• [Work to complete]:
In the material below, find the line containing "def State.minLen (s" and the line containing "Bool → Instr", then reproduce exactly both of them and every line between, and nothing else.

• [Data for processing]:

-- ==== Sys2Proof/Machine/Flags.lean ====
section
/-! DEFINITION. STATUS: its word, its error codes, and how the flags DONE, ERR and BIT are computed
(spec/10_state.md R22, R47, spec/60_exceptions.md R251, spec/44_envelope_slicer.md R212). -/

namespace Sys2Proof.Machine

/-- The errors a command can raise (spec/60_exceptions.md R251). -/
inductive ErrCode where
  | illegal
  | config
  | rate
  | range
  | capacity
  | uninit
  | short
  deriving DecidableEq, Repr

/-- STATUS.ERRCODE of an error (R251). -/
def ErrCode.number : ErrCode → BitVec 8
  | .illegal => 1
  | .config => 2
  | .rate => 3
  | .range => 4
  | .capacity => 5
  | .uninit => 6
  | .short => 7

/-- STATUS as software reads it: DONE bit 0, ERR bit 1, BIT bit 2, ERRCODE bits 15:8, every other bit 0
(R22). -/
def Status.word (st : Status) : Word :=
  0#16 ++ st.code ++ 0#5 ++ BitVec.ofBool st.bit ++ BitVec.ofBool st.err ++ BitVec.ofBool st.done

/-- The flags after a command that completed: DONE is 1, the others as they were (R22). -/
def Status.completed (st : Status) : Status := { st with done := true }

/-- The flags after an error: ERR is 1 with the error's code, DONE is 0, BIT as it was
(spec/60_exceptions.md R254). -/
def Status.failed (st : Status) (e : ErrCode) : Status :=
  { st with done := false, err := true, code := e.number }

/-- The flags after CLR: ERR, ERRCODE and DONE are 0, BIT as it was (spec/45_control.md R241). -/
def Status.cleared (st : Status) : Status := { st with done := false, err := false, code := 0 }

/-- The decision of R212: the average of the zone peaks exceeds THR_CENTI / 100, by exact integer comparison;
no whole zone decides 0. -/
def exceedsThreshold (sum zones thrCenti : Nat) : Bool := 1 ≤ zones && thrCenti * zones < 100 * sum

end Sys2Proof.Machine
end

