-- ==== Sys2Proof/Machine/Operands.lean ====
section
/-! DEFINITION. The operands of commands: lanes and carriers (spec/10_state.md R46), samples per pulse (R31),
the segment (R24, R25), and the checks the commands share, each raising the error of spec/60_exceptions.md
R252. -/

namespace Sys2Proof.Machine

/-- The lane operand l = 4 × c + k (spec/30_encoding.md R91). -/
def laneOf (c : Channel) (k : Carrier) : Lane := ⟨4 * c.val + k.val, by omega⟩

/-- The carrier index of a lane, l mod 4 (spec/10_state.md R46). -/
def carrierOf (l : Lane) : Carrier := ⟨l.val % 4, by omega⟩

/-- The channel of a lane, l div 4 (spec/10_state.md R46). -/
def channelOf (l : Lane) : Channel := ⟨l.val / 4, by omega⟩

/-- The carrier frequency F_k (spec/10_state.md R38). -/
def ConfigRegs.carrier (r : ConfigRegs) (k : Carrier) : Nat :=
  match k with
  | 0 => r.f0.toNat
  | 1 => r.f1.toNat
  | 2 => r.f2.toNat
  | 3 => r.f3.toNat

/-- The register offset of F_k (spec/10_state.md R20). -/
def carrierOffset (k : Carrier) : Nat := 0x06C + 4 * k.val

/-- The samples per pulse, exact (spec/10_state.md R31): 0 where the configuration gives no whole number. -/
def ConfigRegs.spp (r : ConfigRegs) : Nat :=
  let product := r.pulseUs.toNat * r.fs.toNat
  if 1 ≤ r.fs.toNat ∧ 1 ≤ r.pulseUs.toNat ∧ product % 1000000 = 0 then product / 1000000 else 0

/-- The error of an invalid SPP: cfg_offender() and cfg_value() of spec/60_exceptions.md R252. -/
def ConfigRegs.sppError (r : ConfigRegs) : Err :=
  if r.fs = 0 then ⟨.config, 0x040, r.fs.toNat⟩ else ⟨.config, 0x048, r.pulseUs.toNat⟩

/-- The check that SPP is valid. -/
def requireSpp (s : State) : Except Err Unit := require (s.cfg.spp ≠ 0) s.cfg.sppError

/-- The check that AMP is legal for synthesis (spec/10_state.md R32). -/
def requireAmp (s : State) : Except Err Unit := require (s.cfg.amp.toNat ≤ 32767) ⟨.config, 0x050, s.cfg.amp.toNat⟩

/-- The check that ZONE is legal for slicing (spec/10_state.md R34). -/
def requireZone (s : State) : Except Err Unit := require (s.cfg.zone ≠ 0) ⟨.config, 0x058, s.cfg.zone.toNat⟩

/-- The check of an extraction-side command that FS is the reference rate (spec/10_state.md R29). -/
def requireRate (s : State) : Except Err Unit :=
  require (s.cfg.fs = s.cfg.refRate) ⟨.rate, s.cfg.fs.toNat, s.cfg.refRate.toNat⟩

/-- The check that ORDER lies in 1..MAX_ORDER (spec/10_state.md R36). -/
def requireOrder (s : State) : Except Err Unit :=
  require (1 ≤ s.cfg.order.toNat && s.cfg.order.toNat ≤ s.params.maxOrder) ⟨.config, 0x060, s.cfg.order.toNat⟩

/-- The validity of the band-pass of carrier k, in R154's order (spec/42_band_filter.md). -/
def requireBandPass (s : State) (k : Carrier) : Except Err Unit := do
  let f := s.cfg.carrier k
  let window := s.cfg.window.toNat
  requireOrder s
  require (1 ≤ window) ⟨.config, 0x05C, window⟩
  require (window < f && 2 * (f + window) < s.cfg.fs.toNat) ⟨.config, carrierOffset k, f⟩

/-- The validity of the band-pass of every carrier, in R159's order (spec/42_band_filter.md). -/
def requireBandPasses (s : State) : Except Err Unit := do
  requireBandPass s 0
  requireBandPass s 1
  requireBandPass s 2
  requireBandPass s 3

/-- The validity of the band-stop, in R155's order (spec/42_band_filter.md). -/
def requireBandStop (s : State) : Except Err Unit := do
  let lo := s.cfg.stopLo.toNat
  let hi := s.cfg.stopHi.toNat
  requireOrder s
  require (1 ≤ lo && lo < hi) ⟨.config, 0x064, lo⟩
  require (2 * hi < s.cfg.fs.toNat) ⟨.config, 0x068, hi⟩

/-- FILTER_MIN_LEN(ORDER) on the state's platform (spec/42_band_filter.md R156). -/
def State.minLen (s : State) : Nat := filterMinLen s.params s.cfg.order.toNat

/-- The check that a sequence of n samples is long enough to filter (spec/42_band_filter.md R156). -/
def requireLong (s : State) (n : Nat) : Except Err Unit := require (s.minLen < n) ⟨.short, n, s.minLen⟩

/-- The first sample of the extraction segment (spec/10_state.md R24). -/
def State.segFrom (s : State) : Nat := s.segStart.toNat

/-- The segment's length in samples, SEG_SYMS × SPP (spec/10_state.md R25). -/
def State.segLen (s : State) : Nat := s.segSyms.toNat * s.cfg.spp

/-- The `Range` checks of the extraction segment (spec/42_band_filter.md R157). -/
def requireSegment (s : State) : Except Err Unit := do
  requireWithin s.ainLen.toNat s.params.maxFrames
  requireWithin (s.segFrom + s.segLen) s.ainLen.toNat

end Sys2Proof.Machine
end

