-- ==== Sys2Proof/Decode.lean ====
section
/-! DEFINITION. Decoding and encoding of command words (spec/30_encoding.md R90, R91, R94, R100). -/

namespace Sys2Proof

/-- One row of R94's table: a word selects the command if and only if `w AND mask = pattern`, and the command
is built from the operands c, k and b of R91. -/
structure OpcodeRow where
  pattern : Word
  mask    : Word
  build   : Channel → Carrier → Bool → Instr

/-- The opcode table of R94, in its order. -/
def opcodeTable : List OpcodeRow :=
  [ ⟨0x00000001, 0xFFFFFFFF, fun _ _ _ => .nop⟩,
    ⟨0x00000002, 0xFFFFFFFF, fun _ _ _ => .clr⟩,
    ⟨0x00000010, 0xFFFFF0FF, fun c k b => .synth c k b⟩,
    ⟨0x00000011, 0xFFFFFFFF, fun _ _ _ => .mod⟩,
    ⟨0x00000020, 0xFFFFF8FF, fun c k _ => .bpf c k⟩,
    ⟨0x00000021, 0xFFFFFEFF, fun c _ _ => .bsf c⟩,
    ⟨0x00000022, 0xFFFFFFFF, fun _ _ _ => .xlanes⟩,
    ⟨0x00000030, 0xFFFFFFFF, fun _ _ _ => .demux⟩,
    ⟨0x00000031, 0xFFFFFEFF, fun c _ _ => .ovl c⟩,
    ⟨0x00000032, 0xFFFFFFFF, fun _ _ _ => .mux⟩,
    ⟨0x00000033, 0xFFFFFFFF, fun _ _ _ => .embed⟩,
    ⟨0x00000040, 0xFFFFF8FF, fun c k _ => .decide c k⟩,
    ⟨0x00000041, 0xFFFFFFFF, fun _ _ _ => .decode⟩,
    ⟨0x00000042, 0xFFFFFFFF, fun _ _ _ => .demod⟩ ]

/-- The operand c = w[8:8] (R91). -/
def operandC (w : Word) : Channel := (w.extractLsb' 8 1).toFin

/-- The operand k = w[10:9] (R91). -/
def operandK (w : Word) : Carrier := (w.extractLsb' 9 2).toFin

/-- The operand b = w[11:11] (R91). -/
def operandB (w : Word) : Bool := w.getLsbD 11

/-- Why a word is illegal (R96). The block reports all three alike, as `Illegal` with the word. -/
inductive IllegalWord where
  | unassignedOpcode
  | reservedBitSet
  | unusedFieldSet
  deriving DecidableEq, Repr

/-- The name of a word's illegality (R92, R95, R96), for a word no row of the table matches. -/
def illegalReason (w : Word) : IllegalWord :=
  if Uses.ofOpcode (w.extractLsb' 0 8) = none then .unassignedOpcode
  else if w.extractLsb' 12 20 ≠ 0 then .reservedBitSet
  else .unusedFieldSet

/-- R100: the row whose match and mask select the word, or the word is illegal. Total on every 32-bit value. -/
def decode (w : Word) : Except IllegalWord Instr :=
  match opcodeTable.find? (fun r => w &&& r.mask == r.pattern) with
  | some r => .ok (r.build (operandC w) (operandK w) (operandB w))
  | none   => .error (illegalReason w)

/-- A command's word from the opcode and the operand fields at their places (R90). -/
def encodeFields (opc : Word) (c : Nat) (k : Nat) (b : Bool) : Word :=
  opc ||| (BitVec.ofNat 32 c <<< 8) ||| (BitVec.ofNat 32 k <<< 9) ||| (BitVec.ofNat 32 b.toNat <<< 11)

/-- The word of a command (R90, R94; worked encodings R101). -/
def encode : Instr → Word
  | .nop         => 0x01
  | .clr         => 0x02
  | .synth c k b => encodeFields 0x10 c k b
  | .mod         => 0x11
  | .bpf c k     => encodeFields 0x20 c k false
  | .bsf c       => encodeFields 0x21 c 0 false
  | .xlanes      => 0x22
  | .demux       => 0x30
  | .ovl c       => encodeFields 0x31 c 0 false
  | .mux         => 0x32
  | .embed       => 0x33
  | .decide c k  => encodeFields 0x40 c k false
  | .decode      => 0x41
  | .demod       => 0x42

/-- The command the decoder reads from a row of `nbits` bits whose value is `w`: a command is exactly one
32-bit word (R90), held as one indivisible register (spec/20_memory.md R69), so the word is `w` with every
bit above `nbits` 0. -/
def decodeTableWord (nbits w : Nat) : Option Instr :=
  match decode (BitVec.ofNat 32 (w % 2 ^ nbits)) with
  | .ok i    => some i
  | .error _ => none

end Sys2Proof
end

• [Exercise answer]:
def State.minLen (s : State) : Nat := filterMinLen s.params s.cfg.order.toNat

/-- The check that a sequence of n samples is long enough to filter (spec/42_band_filter.md R156). -/
def requireLong (s : State) (n : Nat) : Except Err Unit := require (s.minLen < n) ⟨.short, n, s.minLen⟩

/-- The first sample of the extraction segment (spec/10_state.md R24). -/
def State.segFrom (s : State) : Nat := s.segStart.toNat

/-- The segment's length in samples, SEG_SYMS × SPP (spec/10_state.md R25). -/
def State.segLen (s : State) : Nat := s.segSyms.toNat * s.cfg.spp

/-- The `Range` checks of the extraction segment (spec/42_band_filter.md R157). -/
def requireSegment (s : State) : Except Err Unit := do
  requireWithin s.ainLen.toNat s.params.maxFrames
  requireWithin (s.segFrom + s.segLen) s.ainLen.toNat

end Sys2Proof.Machine
end

-- ==== Sys2Proof/Decode.lean ====
section
/-! DEFINITION. Decoding and encoding of command words (spec/30_encoding.md R90, R91, R94, R100). -/

namespace Sys2Proof

/-- One row of R94's table: a word selects the command if and only if `w AND mask = pattern`, and the command
is built from the operands c, k and b of R91. -/
structure OpcodeRow where
  pattern : Word
  mask    : Word
  build   : Channel → Carrier → Bool → Instr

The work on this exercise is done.